Aside from class assignments, I cannot currently write poetry. But there was a time when I could. When my adolescent and young adult demons where well fed and I struggled to find myself. This past weekend, my husband and I went through our basement and years of boxes we have packed around our adult lives from houses, cities, states, and failed relationships. I stumbled upon letters from my father (another post for another time), letters from my husband when we were deployed to two different countries, and old poems I had written many lifetimes ago that I would like to share.
I am not sure who this poem is about, but goodness I was in a horrible place.

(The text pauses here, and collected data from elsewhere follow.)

-- ==== Sys2Proof/Machine/Home.lean ====
section
/-! DEFINITION. Home slices: messages and their order (R103, R104), routes (R3), L2 lines and their victims (R89),
the memory controller's queues (R93), and deltas (R118). -/

namespace Sys2Proof.Machine

/-! Messages -/

/-- Sends a message. -/
def State.send (s : State) (src dst : Node) (line : Nat) (b : Body) : State :=
  { s with net := { s.net with msgs := s.net.msgs ++ [⟨s.net.next, src, dst, line, b⟩], next := s.net.next + 1 } }

/-- The message of that number, when it is the oldest of its pair (R104). -/
def State.deliverable (s : State) (m : Nat) : Option Msg :=
  match s.net.msgs.find? (·.id == m) with
  | none => none
  | some x =>
    match s.net.msgs.find? fun y => y.src == x.src && y.dst == x.dst with
    | some y => if y.id = x.id then some x else none
    | none => none

/-- Takes a message out of the network. -/
def State.take (s : State) (m : Nat) : State :=
  { s with net := { s.net with msgs := s.net.msgs.filter (·.id != m) } }

/-- The home slice of a line. -/
def State.homeNode (s : State) (line : Nat) : Node := .home (s.homeOf (line * 128))

/-! The mesh of gateways (R3, R92) -/

/-- The die of an agent, or the die whose gateway it joins: host-side I/O dies 0 and 1 at dies 2 and 5, scale-out I/O dies
0 and 1 at dies 58 and 61, the controllers at die 0 (R3, R116). -/
def agentDie (a : Nat) : Nat :=
  if a = 0 then 2 else if a = 1 then 5 else if a = 2 then 58 else if a = 3 then 61
  else if a < 68 then a - 4
  else if a < 324 then (a - 68) / 4
  else if a < 1348 then (a - 324) / 16
  else if a < 2372 then (a - 1348) / 16
  else if a < 3396 then (a - 2372) / 16
  else 0

def Node.die : Node → Nat
  | .core n => n / 16
  | .home n => n / 16
  | .agent a => agentDie a

/-- Row and column of a die, and the hop distance of two dies (R3). -/
def rowOf (d : Nat) : Nat := d / 8
def colOf (d : Nat) : Nat := d % 8
def hops (a b : Nat) : Nat :=
  (rowOf a - rowOf b) + (rowOf b - rowOf a) + ((colOf a - colOf b) + (colOf b - colOf a))

/-- The next die of the route from one die to another. The spec fixes one route of gateways for each pair (R104) and does
not say which; the model goes along the row first (log entry 97). -/
def hopTo (a b : Nat) : Nat :=
  if colOf a < colOf b then a + 1 else if colOf b < colOf a then a - 1
  else if rowOf a < rowOf b then a + 8 else a - 8

/-- The gateways of a route, each with the way that the transfer leaves it, or, at the last, that it came by. -/
def routeFrom (a b last fuel : Nat) : List (Nat × Nat) :=
  match fuel with
  | 0 => []
  | fuel + 1 =>
    if a = b then [(a, last)]
    else
      let n := hopTo a b
      let way := if n = a + 1 then 0 else if n + 1 = a then 1 else if n = a + 8 then 2 else 3
      (a, way) :: routeFrom n b way fuel

def route (a b : Nat) : List (Nat × Nat) := if a = b then [] else routeFrom a b 0 16

/-- The core whose L1 serves a line for a core: the slice of a fused L1 (R83). -/
def State.l1Core (s : State) (core line : Nat) : Nat :=
  if (s.core core).fused then core / 4 * 4 + line % 4 else core

/-! L2 lines -/

def State.l2? (s : State) (line : Nat) : Option L2Line := tget? s.lines.l2 line

def State.setL2 (s : State) (line : Nat) (x : L2Line) : State :=
  { s with lines := { s.lines with l2 := tset s.lines.l2 line x } }

def State.modL2 (s : State) (line : Nat) (f : L2Line → L2Line) : State :=
  { s with lines := { s.lines with l2 := tmod s.lines.l2 line f } }

def State.modDir (s : State) (line : Nat) (f : DirEntry → DirEntry) : State :=
  s.modL2 line fun x => { x with dir := f x.dir }

/-- The directory entry of a line, at its reset value when the line is not present (R102). -/
def State.dir (s : State) (line : Nat) : DirEntry := ((s.l2? line).map (·.dir)).getD DirEntry.reset

/-- The directory entry as the 76 bits of R101. -/
def DirEntry.bits (d : DirEntry) (poison : BitVec 2) : BitVec 76 :=
  let body : BitVec 64 := if d.coarse then d.dies else
    BitVec.ofNat 64 (d.ptrs.length * 2 ^ 40 + d.ptrs.getD 3 0 * 2 ^ 30 + d.ptrs.getD 2 0 * 2 ^ 20 +
      d.ptrs.getD 1 0 * 2 ^ 10 + d.ptrs.getD 0 0)
  d.hhi ++ d.hlo ++ poison ++ d.mode ++ BitVec.ofBool d.coarse ++ 0#3 ++ body

/-- The set of a slice that holds a line: the address within the slice's channels, by lines, modulo 2,048 sets
(the spec gives the size only; log entry 15). -/
def State.l2Set (s : State) (line : Nat) : Nat :=
  match s.amapAt (line * 128) with
  | some e => if e.type_ == 0 then (e.place (line * 128)).2.2 / 128 % 2048 else line % 2048
  | none => line % 2048

/-- Lines a function owns in a slice. -/
def State.occupancy (s : State) (home fn : Nat) : Nat :=
  (s.lines.l2.filter fun e => e.2.owner == fn && !e.2.transient && s.homeOf (e.1 * 128) == home).length

/-- The function is over its target in a slice (R89, R91). -/
def State.overTarget (s : State) (home fn : Nat) : Bool :=
  let t := bits (s.reg (.l2qcfg fn)) 32 16
  decide (t < 49152) && decide (t < s.occupancy home fn)

/-- A block of a moving range is in passage on the line: from its marking until T has passed it (R54). -/
def State.inPassage (s : State) (line : Nat) : Bool :=
  s.ebb.slots.any fun e => e.2.steering && e.2.read.any fun b =>
    lineOf (e.2.old + 128 * b.1) == line || lineOf (e.2.old + 128 * b.1 + 127) == line ||
      lineOf (e.2.new_ + 128 * b.1) == line || lineOf (e.2.new_ + 128 * b.1 + 127) == line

I hate the way you love me
The way you feed on my misery
Thirsting for my tears and sweat that fall to the ground, watering the garden of your ego
I am your accessory
I smile for your convenience
Standing on a pedestal you placed me on to drink freely on the attention from other men.
I cannot leave you.
You have taken all from me.
I cannot breathe without you.
Yet when you sleep, I am alone again.
You hurt me when you tore down my walls
I cry when you touch me.
I kept you at arms length, but you still broke through.
It’s not okay. I’m not okay.
What you have taken from me, I can never give again.
But still you ask for more… more…
I only have but one soul.
Now I am a ghost who sleeps in your bed
A memory of who I used to be and who you tell people I am.